Он взглянул на занавеску. Мужчина, который зашел туда с тремя парами брюк, уже выходил. Но на этот раз на руке у него висело лишь две пары.

— Минутку, сэр! — окликнул его Фарнс.

— А, вот вы где! — отозвался посетитель. — Я покупаю те, что на мне. Могу ли я подогнать их под мой размер?

— Как... как, да, сэр, конечно, сэр! — выговорил наконец Фарнс. — Прошу вас, пройдите сюда, портной сидит в том конце магазина.

— Свои брюки я оставил в примерочной, — сказал мужчина. — Надеюсь, они не пропадут?

— Имейте немного доверия, сэр! — произнес Хейз.

* * *

Карелла заказал телефонный разговор с архиепископом на четыре с четвертью пополудни. К телефону подошел человек, представившийся секретарем архиепископа Квентина и сообщивший, что Его Преосвященство в данный момент отсутствует, но, возможно, он сам мог бы чем-нибудь помочь. Карелла сказал ему, что этот звонок связан с убийством, расследованием которого он занят...

— О!

— Да, с убийством местного священника.

— Ах да!

— Отца Майкла Берни.

— Это ужасно.

— Я звоню вам, так как пытаюсь отыскать его сестру, а ее телефон не отвечает...

— Его Преосвященство уже об этом позаботился, — ответил секретарь.

— О чем позаботился?

— Известил сестру отца Майкла.

— В Японии?

— В наших документах есть номер телефона ее мужа. Его Преосвященству удалось выяснить у секретаря мистера Брогана название отеля, где они остановились, и он позвонил мистеру Брогану. Она будет здесь на похоронах в воскресенье.

— Хорошо, — сказал Карелла. — А вы случайно не знаете, есть ли у него другие родственники? Я хотел бы...

— Полагаю, у него никого, кроме сестры, не было.

— И вы говорите, она будет здесь в воскресенье?

— Она уже в пути, сэр.

— Хорошо. Большое вам спасибо!

— Не за что.

Карелла повесил трубку на рычаг.

«Уже в пути», — подумал он.

Это означало, что при любых обстоятельствах добрый священник будет дожидаться воскресенья.

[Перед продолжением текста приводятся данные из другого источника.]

theorem State.sendPost_only {s : State} {f : Fn} {p : Post} : Only 0x800011100 s (State.sendPost s f p) := by
  unfold State.sendPost
  try dsimp only
  repeat' first
    | with_reducible exact Only.refl _ _
    | ((with_reducible apply Only.step State.modRings_only ?_ ?k); case k => exact rfl)
    | ((with_reducible apply Only.step State.emitOut_only ?_ ?k); case k => exact rfl)
    | dsimp only [id]
    | split
    | ((with_reducible apply Only.upd ?_ ?h); case h => exact rfl)

theorem State.postWrite_only {s : State} {f : Fn} {p : Post} : Only 0x800011110 s (State.postWrite s f p) := by
  unfold State.postWrite
  repeat' first
    | with_reducible exact Only.refl _ _
    | ((with_reducible apply Only.step State.modFn_only ?_ ?k); case k => exact rfl)
    | ((with_reducible apply Only.step State.sendPost_only ?_ ?k); case k => exact rfl)
    | dsimp only [id]
    | split
    | ((with_reducible apply Only.upd ?_ ?h); case h => exact rfl)

theorem State.postPayload_only {s : State} {f : Fn} {addr : Word} {n : Nat} : Only 0x800011110 s (State.postPayload s f addr n) := by
  unfold State.postPayload
  repeat' first
    | with_reducible exact Only.refl _ _
    | ((with_reducible apply Only.step State.postWrite_only ?_ ?k); case k => exact rfl)
    | with_reducible apply Only.foldl ?_ (fun _ _ => ?_)
    | dsimp only [id]
    | split
    | ((with_reducible apply Only.upd ?_ ?h); case h => exact rfl)

theorem State.postData_only {s : State} {f : Fn} {addr : Word} {l : List Word} : Only 0x800011110 s (State.postData s f addr l) := by
  unfold State.postData
  repeat' first
    | with_reducible exact Only.refl _ _
    | ((with_reducible apply Only.step State.postWrite_only ?_ ?k); case k => exact rfl)
    | with_reducible apply Only.foldl ?_ (fun _ _ => ?_)
    | dsimp only [id]
    | split
    | ((with_reducible apply Only.upd ?_ ?h); case h => exact rfl)

theorem State.sendRead_only {s : State} {f : Fn} {addr : Word} {n : Nat} : Only 0x800000000 s (State.sendRead s f addr n) := by
  unfold State.sendRead
  repeat' first
    | with_reducible exact Only.refl _ _
    | ((with_reducible apply Only.step State.emitOut_only ?_ ?k); case k => exact rfl)
    | with_reducible apply Only.foldl ?_ (fun _ _ => ?_)
    | dsimp only [id]
    | split
    | ((with_reducible apply Only.upd ?_ ?h); case h => exact rfl)

theorem State.releaseHeld_only {s : State} {f : Fn} : Only 0x800011110 s (State.releaseHeld s f) := by
  unfold State.releaseHeld
  repeat' first
    | with_reducible exact Only.refl _ _
    | ((with_reducible apply Only.step State.modFn_only ?_ ?k); case k => exact rfl)
    | ((with_reducible apply Only.step State.sendPost_only ?_ ?k); case k => exact rfl)
    | with_reducible apply Only.foldl ?_ (fun _ _ => ?_)
    | dsimp only [id]
    | split
    | ((with_reducible apply Only.upd ?_ ?h); case h => exact rfl)

theorem State.addWork_only {s : State} {w : Work} : Only 0x800 s (State.addWork s w) := by
  unfold State.addWork
  repeat' first
    | with_reducible exact Only.refl _ _
    | dsimp only [id]
    | split
    | ((with_reducible apply Only.upd ?_ ?h); case h => exact rfl)

theorem State.requestAs_only {s : State} {task : Nat} {d : DevId} {r : UsbReq} : Only 0x800 s (State.requestAs s task d r) := by
  unfold State.requestAs
  repeat' first
    | with_reducible exact Only.refl _ _
    | dsimp only [id]
    | split
    | ((with_reducible apply Only.upd ?_ ?h); case h => exact rfl)

theorem State.request_only {s : State} {d : DevId} {r : UsbReq} : Only 0x800 s (State.request s d r) := by
  unfold State.request
  repeat' first
    | with_reducible exact Only.refl _ _
    | ((with_reducible apply Only.step State.requestAs_only ?_ ?k); case k => exact rfl)
    | dsimp only [id]
    | split
    | ((with_reducible apply Only.upd ?_ ?h); case h => exact rfl)

theorem State.modReq_only {s : State} {d : DevId} {r : UsbReq} {g : Req → Req} : Only 0x800 s (State.modReq s d r g) := by
  unfold State.modReq
  repeat' first
    | with_reducible exact Only.refl _ _
    | dsimp only [id]
    | split
    | ((with_reducible apply Only.upd ?_ ?h); case h => exact rfl)
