-- ==== Sys2Proof/Laws/OnlyUsb.lean ====
section
/-! SUPPORT. The frames of scheduling, transactions, sealing, Peat and the orders. -/

namespace Sys2Proof.Machine

theorem State.modSide_only {s : State} {p : PortId} {ss : Bool} {g : Side → Side} : Only 0x80000 s (State.modSide s p ss g) := by
  unfold State.modSide
  repeat' first
    | with_reducible exact Only.refl _ _
    | ((with_reducible apply Only.step State.modPort_only ?_ ?k); case k => exact rfl)
    | dsimp only [id]
    | split
    | ((with_reducible apply Only.upd ?_ ?h); case h => exact rfl)

theorem State.syncSide_only {s : State} {p : PortId} {ss : Bool} : Only 0x80000 s (State.syncSide s p ss) := by
  unfold State.syncSide
  try dsimp only
  repeat' first
    | with_reducible exact Only.refl _ _
    | ((with_reducible apply Only.step State.modSide_only ?_ ?k); case k => exact rfl)
    | dsimp only [id]
    | split
    | ((with_reducible apply Only.upd ?_ ?h); case h => exact rfl)

theorem State.beginRounds_only {s : State} {p : PortId} {ss : Bool} : Only 0x80000 s (State.beginRounds s p ss) := by
  unfold State.beginRounds
  try dsimp only
  repeat' first
    | with_reducible exact Only.refl _ _
    | ((with_reducible apply Only.step State.modSide_only ?_ ?k); case k => exact rfl)
    | with_reducible apply Only.foldl ?_ (fun _ _ => ?_)
    | dsimp only [id]
    | split
    | ((with_reducible apply Only.upd ?_ ?h); case h => exact rfl)

theorem State.settleDrr_only {s : State} : Only 0x80000 s (State.settleDrr s) := by
  unfold State.settleDrr
  try dsimp only
  repeat' first
    | with_reducible exact Only.refl _ _
    | ((with_reducible apply Only.step State.syncSide_only ?_ ?k); case k => exact rfl)
    | ((with_reducible apply Only.step State.beginRounds_only ?_ ?k); case k => exact rfl)
    | with_reducible apply Only.foldl ?_ (fun _ _ => ?_)
    | dsimp only [id]
    | split
    | ((with_reducible apply Only.upd ?_ ?h); case h => exact rfl)

theorem State.reserveEp_only {s x : State} {t : TenantId} {d : Dev} {e : EpDesc} {r : Option Resv} (h : s.reserveEp t d e = (r, x)) :
    Only 0x400 s x := by
  unfold State.reserveEp at h
  dsimp only at h
  split at h <;> cases h
  · exact Only.refl _ _
  repeat' first
    | with_reducible exact Only.refl _ _
    | with_reducible apply Only.foldl ?_ (fun _ _ => ?_)
    | dsimp only [id]
    | split
    | ((with_reducible apply Only.upd ?_ ?h); case h => exact rfl)

theorem State.modList_only {s : State} {l : Nat} {g : List Nat → List Nat} : Only 0x800 s (State.modList s l g) := by
  unfold State.modList
  repeat' first
    | with_reducible exact Only.refl _ _
    | dsimp only [id]
    | split
    | ((with_reducible apply Only.upd ?_ ?h); case h => exact rfl)

theorem State.listTask_only {s : State} {task : Nat} : Only 0x800 s (State.listTask s task) := by
  unfold State.listTask
  repeat' first
    | with_reducible exact Only.refl _ _
    | ((with_reducible apply Only.step State.modList_only ?_ ?k); case k => exact rfl)
    | dsimp only [id]
    | split
    | ((with_reducible apply Only.upd ?_ ?h); case h => exact rfl)

theorem State.dropLists_only {s : State} : Only 0x800 s (State.dropLists s) := by
  unfold State.dropLists
  repeat' first
    | with_reducible exact Only.refl _ _
    | ((with_reducible apply Only.step State.modList_only ?_ ?k); case k => exact rfl)
    | with_reducible apply Only.foldl ?_ (fun _ _ => ?_)
    | dsimp only [id]
    | split
    | ((with_reducible apply Only.upd ?_ ?h); case h => exact rfl)

theorem State.releaseOne_only {s : State} : Only 0x800 s (State.releaseOne s) := by
  unfold State.releaseOne
  repeat' first
    | with_reducible exact Only.refl _ _
    | ((with_reducible apply Only.step State.listTask_only ?_ ?k); case k => exact rfl)
    | ((with_reducible apply Only.step State.addWork_only ?_ ?k); case k => exact rfl)
    | dsimp only [id]
    | split
    | ((with_reducible apply Only.upd ?_ ?h); case h => exact rfl)

theorem State.refreshLists_only {s : State} : Only 0x800 s (State.refreshLists s) := by
  unfold State.refreshLists
  repeat' first
    | with_reducible exact Only.refl _ _
    | ((with_reducible apply Only.step State.listTask_only ?_ ?k); case k => exact rfl)
    | ((with_reducible apply Only.step State.releaseOne_only ?_ ?k); case k => exact rfl)
    | ((with_reducible apply Only.step State.dropLists_only ?_ ?k); case k => exact rfl)
    | with_reducible apply Only.foldl ?_ (fun _ _ => ?_)
    | dsimp only [id]
    | split
    | ((with_reducible apply Only.upd ?_ ?h); case h => exact rfl)

theorem State.traceDefers_only {s : State} : Only 0x1800 s (State.traceDefers s) := by
  unfold State.traceDefers
  try dsimp only
  repeat' first
    | with_reducible exact Only.refl _ _
    | ((with_reducible apply Only.step State.traceRec_only ?_ ?k); case k => exact rfl)
    | with_reducible apply Only.foldl ?_ (fun _ _ => ?_)
    | dsimp only [id]
    | split
    | ((with_reducible apply Only.upd ?_ ?h); case h => exact rfl)

theorem State.putOp_only {s : State} {at_ : SlotAt} {o : Op} : Only 0x800 s (State.putOp s at_ o) := by
  unfold State.putOp
  repeat' first
    | with_reducible exact Only.refl _ _
    | ((with_reducible apply Only.step State.modCore_only ?_ ?k); case k => exact rfl)
    | ((with_reducible apply Only.step State.modWorker_only ?_ ?k); case k => exact rfl)
    | dsimp only [id]
    | split
    | ((with_reducible apply Only.upd ?_ ?h); case h => exact rfl)

theorem State.markOp_only {s : State} {o : Op} {on : Bool} : Only 0x90100 s (State.markOp s o on) := by
  unfold State.markOp
  try dsimp only
  repeat' first
    | with_reducible exact Only.refl _ _
    | ((with_reducible apply Only.step State.modRings_only ?_ ?k); case k => exact rfl)
    | ((with_reducible apply Only.step State.modSide_only ?_ ?k); case k => exact rfl)
    | ((with_reducible apply Only.step State.modOrder_only ?_ ?k); case k => exact rfl)
    | dsimp only [id]
    | split
    | ((with_reducible apply Only.upd ?_ ?h); case h => exact rfl)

Напротив Мэрилин сидел белый мужчина, которому было немногим за пятьдесят. Его звали Шед Рассел. Он знал, зачем она пришла сюда, но темнил, так как догадывался, что никогда не мешает воспользоваться лишним шансом. Шед промышлял в Лас-Вегасе азартными играми, пока не перебрался на Восток и не устроился в нескольких небольших заведениях. Еще в раннем детстве оспа оставила на его лице свои отметины; его пышные усы наводили на мысль, что он пользуется каким-то удобрением. Он был худым и высоким, как Авраам Линкольн, к тому же был уверен в обворожительности своей улыбки.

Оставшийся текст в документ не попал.